The process for making H202 is complex. An organic solution called working solution is the key to creating the H202 molecule, which then recycles to begin the process again. The working solution first enters the hydrogenators, where hydrogen gas contacts a catalyst of palladium chloride coated out as palladium metal on alumina particles. The palladium chloride comes in a solution form in 5 gallon pails, costing multiple thousands of dollars per pail. After the catalyst is filtered out, the working solution goes into the oxidizers, where air is blown through the solution. Hydrogen grabs onto the oxygen, and forms H202, which then is extracted with water, and concentrated in distillation stills. The working solution then returns and is ready to run through the loop once more.

That is a highly simplified version of the process. In practice, there is art involved. The active chemicals in the working solution can degrade over time. Therefore it is necessary to divert a side stream of working solution to flow through alumina, where the impurities that form in the hydrogenation step absorb onto the alumina.
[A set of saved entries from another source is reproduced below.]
-- ==== Sys2Proof/Machine/Load.lean ====
section
/-! DEFINITION. The load that `State.withFetchWord` stands for (notes/assumptions/13.md): one workgroup of one warp, placed by hand on core 0 position 0 in context 0,
whose code page maps virtual to physical addresses one to one. -/

namespace Sys2Proof.Machine

/-- Where the loaded code stands. -/
def loadPc : DWord := 0x1000

/-- The header of the loaded warp: 64 registers and G slots, 32 barriers, 8 queues, one array, a handler at 0x2000. -/
def loadHeader : Header := ⟨loadPc, 0, 0, 0, 0x2000, 7, 127, BitVec.ofNat 64 (64 + 64 * 2 ^ 7 + 12 * 2 ^ 14 + 2 ^ 23 + 32 * 2 ^ 29 + 8 * 2 ^ 35), 0⟩

/-- The two tables of the loaded context, at 0x10000 and 0x20000, and the code bytes: a leaf of 1 GiB with READ, W and X. -/
def loadHome (bs : List Byte) (home : List Host.Cell) : List Host.Cell :=
  writeBytes (writeBytes (writeBytes home loadPc.toNat bs) 0x10000 (bytesLE 8 (0x20000 + 1))) 0x20000 (bytesLE 8 0x3B)

/-- The bytes of an instruction whose bits are `w`, the bits above `nbits` zero (R241). -/
def loadBytesOf (nbits w : Nat) : List Byte := leBytes (nbits / 8) (w % 2 ^ nbits) ++ List.replicate (20 - nbits / 8) 0

/-- The loaded warp, of workgroup `key`: all lanes Runnable at the code. -/
def loadWarp (uid key : Nat) : Warp :=
  Warp.fresh uid 0 0 key 0 loadHeader 0 none [] 0 0 (.start (List.replicate laneCount (.start loadPc .runnable)))

/-- Its workgroup. -/
def loadGroup (key : Nat) : Workgroup :=
  ⟨key, 0, none, 0, 0, [key], loadHeader, 0, 1, [0], List.replicate 32 ⟨0, 0, 0, 0, 0⟩, List.replicate 8 .fresh, [], 0, false⟩

/-- The state with some bytes loaded as the code of one warp, whose issue is the next turn. -/
def State.loaded (s : State) (bs : List Byte) : State :=
  let uid := s.nextId
  let key := s.nextId + 1
  { s with
    cur := loadWarp uid key
    others := []
    ipc := loadPc
    parts := []
    wgs := [loadGroup key]
    arrays := [⟨0, 0, 4, 0, false, 64, false, [], [], []⟩]
    mem := { s.mem with home := loadHome bs s.mem.home, poison := [], tlb := [], icache := [] }
    ctl := { s.ctl with
      switch := none
      ctxs := (Context.mk 0 0x8000000000000000 .running 0 [0x10000, 0x30000, 0x8000000, 0x10000000, 0x40000, 0x800000])
        :: s.ctl.ctxs.filter fun c => c.n != 0 }
    grants := [.all]
    boot := { s.boot with phase := 2 }
    turns := .issue 0 0 loadPc :: s.turns
    nextId := s.nextId + 2 }

end Sys2Proof.Machine
end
The whole process with the catalyst and the hydrogenation step is labor intensive, and it is always necessary to withdraw a portion of the catalyst and replace with fresh catalyst. To prevent that expense, and to achieve higher yield, the plant I worked at had invested in what is called a fixed bed hydrogenation system. This had shown impressive results in lab-scale testing, and in pilot plant testing, where 5-gallon sized vessels were used to prove the effectiveness before you built a 1000-gallon facility for commercial production. The new commercial facility was commissioned, and put in service.

But problems developed very rapidly. Even though the pilot plant testing did not show it, the commercial scale facility developed some hot spots inside the hydrogenator. This caused the active compound in the working solution to degrade much more rapidly than inside of the fluid bed hydrogenators. Since the investment in the working solution was several million dollars, it became imperative to find some way to reverse the damage. Lab work was expedited, and a solution was identified. They needed some engineer to manage the project and get the equipment ordered, installed, and functioning. I was plucked from the cyanide unit(see  Chemicals I have made – Hydrogen Cyanide ) and put in charge of the project.
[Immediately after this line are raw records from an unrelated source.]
-- ==== Sys2Proof/Machine/Core.lean ====
section
/-! DEFINITION. The machine as the host sees it. -/

/-- The Volyth V4 as a state, a step and the state after reset. -/
def Sys2Proof.core : Host.Core :=
  { State := Sys2Proof.Machine.State, Fault := Sys2Proof.Machine.Fault, Refusal := Sys2Proof.Machine.Refusal,
    step := Sys2Proof.Machine.step, reset := Sys2Proof.Machine.State.reset }
end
It was a true baptism into project management. I got to travel to see the vessel that we were buying in the fabrication shop, up in the extreme northwest corner of New Jersey. There you were more likely to see a black bear than to see a Joisey girl. But the best part of the project was that I got to install and program a Programmable Logic Controller (PLC). Now this was back in 1980, and these were brand new toys  tools that used all of the advances in semi-conductors that were available. You could replace a whole rack of single-function logic switches, with a single unit that could do nearly unlimited functions. I had a lot of fun learning the ladder logic that went with this, and getting the system to work as intended. We started up our treatment unit – and it didn’t solve the problem. The working solution was still getting degraded, even when the fixed bed unit was operated at only a fraction of its intended production rate. The equipment I installed was abandoned, and the large fixed bed unit was shut down and eventually dismantled. But I had learned valuable skills and had managed a significant project by myself.
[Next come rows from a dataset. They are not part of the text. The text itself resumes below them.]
/-- R41, R49, R50, R315: `EXIT` outside the handler. The active lanes become Exited and leave every set, sets whose members then all wait release theirs, and
a warp whose lanes are all Exited has exited.
The model's choices in it: notes/assumptions/29.md. -/
def Obligations.ExitResult : Prop := ∀ (s : State) (c : Ctl),
  let left (k : Nat) : RejoinSet :=
    let x : RejoinSet := { s.setNo k with m := (s.setNo k).m &&& ~~~ s.act c, w := (s.setNo k).w &&& ~~~ s.act c }
    if x.m = 0 then .empty else x
  let after (l : Nat) : LaneState × BitVec 16 := (if s.active c l then .exited else (s.cur.lane l).st, (s.cur.lane l).wait)
  s.act c ≠ 0 → s.cur.inHandler = false →
    ((∃ l < 128, s.active c l = false ∧ (s.cur.lane l).st ≠ .exited ∧ (freed left l = true ∨ (s.cur.lane l).st ≠ .parked)) →
      s.Completes (.exit c) fun t => s.Advanced t c ∧ t.SetsAre left ∧ s.LanesAre t left after ∧ s.WarpFrame t [] Lane.noState)
    ∧ ((∀ l < 128, s.active c l = false → (s.cur.lane l).st = .exited) →
      s.Completes (.exit c) fun t => t.cur.hasExited = true ∧ t.cur.holds = [] ∧ t.cur.fences = [])

/-! ## Rejoin sets -/

/-- R49, R50, R54: `JENTER` and `JENTER.F` put the active lanes into the set; the first entry fixes whether it is frame-bound and at what depth. -/
def Obligations.RejoinEnterResults : Prop := ∀ (s : State) (c : Ctl) (j : SetNo) (fb : Bool),
  let x := s.setNo j.toNat
  let dep (l : Nat) : BitVec 16 := (s.cur.lane l).depth
  let d0 : BitVec 16 := dep (lowestLane (s.act c))
  let y : RejoinSet := if x.m = 0 then ⟨s.act c, 0, fb, if fb then d0 else 0⟩ else { x with m := x.m ||| s.act c }
  let sets (k : Nat) : RejoinSet := if k = j.toNat then y else s.setNo k
  s.act c ≠ 0 → (x.m ≠ 0 → x.fb = fb) →
  (fb = true → ∀ l < 128, s.active c l = true → x.m.getLsbD l = false → dep l = if x.m = 0 then d0 else x.d) →
    s.Completes (if fb then .jenterF c j else .jenter c j) fun t =>
      s.Advanced t c ∧ t.SetsAre sets ∧ s.LanesAre t sets (fun l => ((s.cur.lane l).st, (s.cur.lane l).wait)) ∧ s.WarpFrame t [] Lane.noState

/-- R49, R50, R55: `JQUIT` takes the active lanes out of the set and `JWAIT` parks the members among them at the next instruction; a set whose members all
wait releases them in the same instruction.
The model's choices in it: notes/assumptions/29.md and 56.md. -/
def Obligations.RejoinLeaveResults : Prop := ∀ (s : State) (c : Ctl) (j : SetNo),
  let x := s.setNo j.toNat
  let quit : RejoinSet := if x.m &&& ~~~ s.act c = 0 then .empty else { x with m := x.m &&& ~~~ s.act c, w := x.w &&& x.m &&& ~~~ s.act c }
  let wait : RejoinSet := { x with w := x.w ||| (s.act c &&& x.m) }
  let sets (y : RejoinSet) (k : Nat) : RejoinSet := if k = j.toNat then y else s.setNo k
  let unparks (l : Nat) : Bool := x.w.getLsbD l && !(x.m.getLsbD l && !s.active c l) && (s.cur.lane l).st == .parked
  let parks (l : Nat) : Bool := s.active c l && x.m.getLsbD l
  (s.act c ≠ 0 → s.Completes (.jquit c j) fun t =>
    s.Advanced t c ∧ t.SetsAre (sets quit)
    ∧ s.LanesAre t (sets quit) (fun l => if unparks l then (.runnable, 0) else ((s.cur.lane l).st, (s.cur.lane l).wait)) ∧ s.WarpFrame t [] Lane.noState)
  ∧ (s.act c ≠ 0 → s.cur.inHandler = false →
    (∃ l < 128, (s.cur.lane l).st ≠ .exited ∧ (freed (sets wait) l = true ∨ (parks l = false ∧ (s.cur.lane l).st ≠ .parked))) →
      s.Completes (.jwait c j) fun t =>
        s.Advanced t c ∧ t.SetsAre (sets wait)
        ∧ s.LanesAre t (sets wait) (fun l => if parks l then (.parked, 0) else ((s.cur.lane l).st, (s.cur.lane l).wait))
        ∧ s.WarpFrame t [] Lane.noState)

/-- R52, R334: `JGET` reads bit 31 membership, bit 30 as 0, bit 29 frame-bound and the depth below; `JPUT` makes the active lanes members as bit 31 of their words
says and leaves the others as they were. A consistent image carries one FB and one DEPTH in its members' words, the set's own when a member outside the active
lanes stays; an empty set takes them, with D zero when FB is, and a set without a member left is empty. An inconsistent image raises the orphaned-set fault
with detail 3. Putting back what was got restores the set.
The model's choices in it: notes/assumptions/29.md and 56.md. -/
def Obligations.RejoinImageResults : Prop := ∀ (s : State) (c : Ctl) (j : SetNo) (d a : Reg) (fb : Bool) (depth : BitVec 16),
  let x := s.setNo j.toNat
  let image (l : Nat) : Word := BitVec.ofBool (x.m.getLsbD l) ++ 0#1 ++ BitVec.ofBool x.fb ++ 0#13 ++ x.d
  let joins (l : Nat) : Prop := s.active c l = true ∧ (s.rd a l).getLsbD 31 = true
  let tells (l : Nat) : Bool × BitVec 16 := ((s.rd a l).getLsbD 29, (s.rd a l).extractLsb' 0 16)
  let stays : Prop := ∃ l < 128, s.active c l = false ∧ x.m.getLsbD l = true
  let m : Mask := maskOf fun l => if s.active c l then (s.rd a l).getLsbD 31 else x.m.getLsbD l
  let y : RejoinSet := if m = 0 then ⟨0, 0, false, 0⟩
    else if x.m = 0 then ⟨m, 0, fb, if fb then depth else 0⟩
    else ⟨m, x.w &&& m, x.fb, x.d⟩
  let sets (k : Nat) : RejoinSet := if k = j.toNat then y else s.setNo k
  let unparks (l : Nat) : Bool := x.w.getLsbD l && !m.getLsbD l && (s.cur.lane l).st == .parked
  (s.Ready c [d] [d] false → s.Yields (.jget c d j) c d image .zero)
  ∧ (s.cur.nameable a = true → s.act c ≠ 0 → (∀ l < 128, joins l → tells l = (fb, depth)) → (stays → ∀ l < 128, joins l → tells l = (x.fb, x.d)) →
      s.Completes (.jput c j a) fun t => s.Advanced t c ∧ t.SetsAre sets
        ∧ s.LanesAre t sets (fun l => if unparks l then (.runnable, 0) else ((s.cur.lane l).st, (s.cur.lane l).wait)) ∧ s.WarpFrame t [] Lane.noState)
  ∧ (s.TakesTraps → s.cur.nameable a = true → ((∃ k < 128, ∃ l < 128, joins k ∧ joins l ∧ tells k ≠ tells l) ∨ (stays ∧ ∃ l < 128, joins l ∧ tells l ≠ (x.fb, x.d))) →
      s.TrapsAt (.jput c j a) c 9 3 j.toNat none 0 4)
  ∧ (∀ act, x.m ≠ 0 → x.restore act image = some x)

/-! ## Barriers -/

/-- R293, R294: `BAR.SYNC` blocks the active lanes at the barrier, `BAR.ARRIVE` counts the warp's arrival, and `BAR.WAIT` blocks only a warp that has arrived
in the current phase. The warp's next instructions are fetched anew (R309).
The model's choices in it: notes/assumptions/34.md. -/
def Obligations.BarrierResults : Prop := ∀ (s : State) (c : Ctl) (b : BitVec 5),
  let x := s.barAt b
  let refetches (t : State) : State := { t with cur := { t.cur with fetched := s.cur.fetched } }
  let blocks (i : Instr) (st : LaneState) : Prop := s.Completes i fun t =>
    s.Advanced t c ∧ t.cur.fetched = [] ∧ s.WarpFrame (refetches t) [] Lane.noState ∧ t.cur.arch.sets = s.cur.arch.sets
    ∧ ∀ l < 128, ((t.cur.lane l).st, (t.cur.lane l).wait) = if s.active c l then (st, 0) else ((s.cur.lane l).st, (s.cur.lane l).wait)
  b.toNat < s.cur.hdr.bars → s.act c ≠ 0 → s.cur.inHandler = false →
    blocks (.barSync c b) (.atBarrier b true none)
    ∧ (x.arrived.getLsbD s.cur.index = true → blocks (.barWait c b) (.atBarrier b false (some x.phase)))
    ∧ (x.arrived.getLsbD s.cur.index = false → s.Completes (.barWait c b) fun t =>
      s.Advanced t c ∧ t.cur.fetched = [] ∧ s.WarpFrame (refetches t) [] Lane.noPc)
    ∧ s.Completes (.barArrive c b) fun t =>
        s.Advanced t c ∧ t.cur.fetched = [] ∧ t = { s with cur := t.cur, wgs := t.wgs } ∧ s.WarpFrame { refetches t with wgs := s.wgs } [] Lane.noPc
        ∧ ∀ g ∈ s.wgs, ∃ h ∈ t.wgs, h = { g with bars := h.bars } ∧ ∀ k z, g.bars[k]? = some z →
            h.bars[k]? = some (if g.key = s.cur.wg ∧ k = b.toNat then
              (if z.arrived.getLsbD s.cur.index then { z with deferred := z.deferred ||| (1 <<< s.cur.index) }
                else { z with arrived := z.arrived ||| (1 <<< s.cur.index) }) else z)

/-! ## Special registers, time and sleep -/

/-- R63, R181, R358: `SREAD` gives each special register; a task reads 0 as identifier.
The model's choices in it: notes/assumptions/52.md. -/
def Obligations.SpecialRegisterResults : Prop := ∀ (s : State) (c : Ctl) (d : Reg) (i j : Nat),
  let w := s.cur
  let task : Bool := w.task.isSome
  let one (n : Nat) (fl : Bool) (f : Nat → Word) : Prop := s.Ready c [d] [d] fl → s.Yields (.sread c d (BitVec.ofNat 8 n)) c d f .zero
  let two (n : Nat) (x : DWord) : Prop := s.Ready c [d, d + 1] [d, d + 1] true → s.YieldsPair (.sread c d (BitVec.ofNat 8 n)) c d (fun _ => x) .zero
  let ident (n : Nat) (fl : Bool) (f : Nat → Nat) : Prop := s.Ready c [d, d + 1] [d, d + 1] (fl || task) →
    s.Completes (.sread c d (BitVec.ofNat 8 n)) fun t =>
      s.Wrote t c d (fun l => if task then 0 else BitVec.ofNat 32 (f l)) ∧ s.Wrote t c (d + 1) (fun _ => if task then 0 else BitVec.ofNat 32 (f 0 / 2 ^ 32))
      ∧ s.Advanced t c ∧ s.RegFrame t [d, d + 1] []
  let o := w.hdr.sumWidth 0 i
  let S := w.hdr.sumWidth 0 w.hdr.wgcut
  one 0 true (fun l => BitVec.ofNat 32 l)
  ∧ one 1 true (fun _ => if task then 0 else BitVec.ofNat 32 w.index)
  ∧ ident 2 (decide (7 ≤ S)) s.widOf
  ∧ one 3 true (fun _ => BitVec.ofNat 32 w.core) ∧ one 4 true (fun _ => BitVec.ofNat 32 (w.core / 4)) ∧ one 5 true (fun _ => w.ctx.setWidth 32)
  ∧ two 6 s.ipc ∧ one 7 false (fun l => (w.lane l).depth.setWidth 32) ∧ two 8 (BitVec.ofNat 64 s.myTide) ∧ two 9 w.argp
  ∧ (i < 6 → w.hdr.wgcut ≤ w.hdr.clcut → ident (16 + i) (decide (w.hdr.wgcut ≤ i) || decide (7 ≤ o) || (o == 0 && decide (7 ≤ w.hdr.width i)))
      (fun l => s.widOf l / 2 ^ o % 2 ^ w.hdr.width i))
  ∧ (j < 32 → one (32 + j) true (fun _ => s.acap j))
  ∧ (s.Ready c [d, d + 1] [d, d + 1] true →
      s.YieldsPair (.time c d) c d (fun _ => BitVec.ofNat 64 s.myTide) .zero
      ∧ s.YieldsPair (.timeCc c d) c d (fun _ => BitVec.ofNat 64 (s.ccOf (w.core / 24))) .zero)

/-- R359, R54: `SWRITE %depth` sets the depth of the active lanes, when each value fits and no frame-bound set would be left behind. -/
def Obligations.DepthWriteResult : Prop := ∀ (s : State) (c : Ctl) (a : Reg),
  s.cur.nameable a = true → s.act c ≠ 0 → (∀ l < 128, s.active c l = true → (s.rd a l).toNat ≤ 65535) →
  (∀ k < 16, ∀ l < 128, s.active c l = true → (s.setNo k).fb = true → (s.setNo k).m.getLsbD l = true → (s.setNo k).d.toNat ≤ (s.rd a l).toNat) →
    s.Completes (.swrite c a) fun t => s.Advanced t c ∧ s.WarpFrame t [] Lane.noDepth ∧ t.cur.arch.sets = s.cur.arch.sets
      ∧ ∀ l < 128, (t.cur.lane l).depth = if s.active c l then (s.rd a l).setWidth 16 else (s.cur.lane l).depth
The manufacture of H202 is not different by chemical manufacturers. At the time I worked to make H202, all manufacturers used the process I described. Eventually, the unit I worked at was sold to another company in exchange for one of the other companies processes. I left H202 when I got a promotion to be a process supervisor for the manufacture of acrylonitrile. But that’s another story for another time.

 

2 thoughts on “Chemicals I Have Made – Hydrogen Peroxide”

  1. I am literally bubbling over with anticipation about the next chemical!

    Always interesting and explained in a fashion I can understand about 80-90% of the time.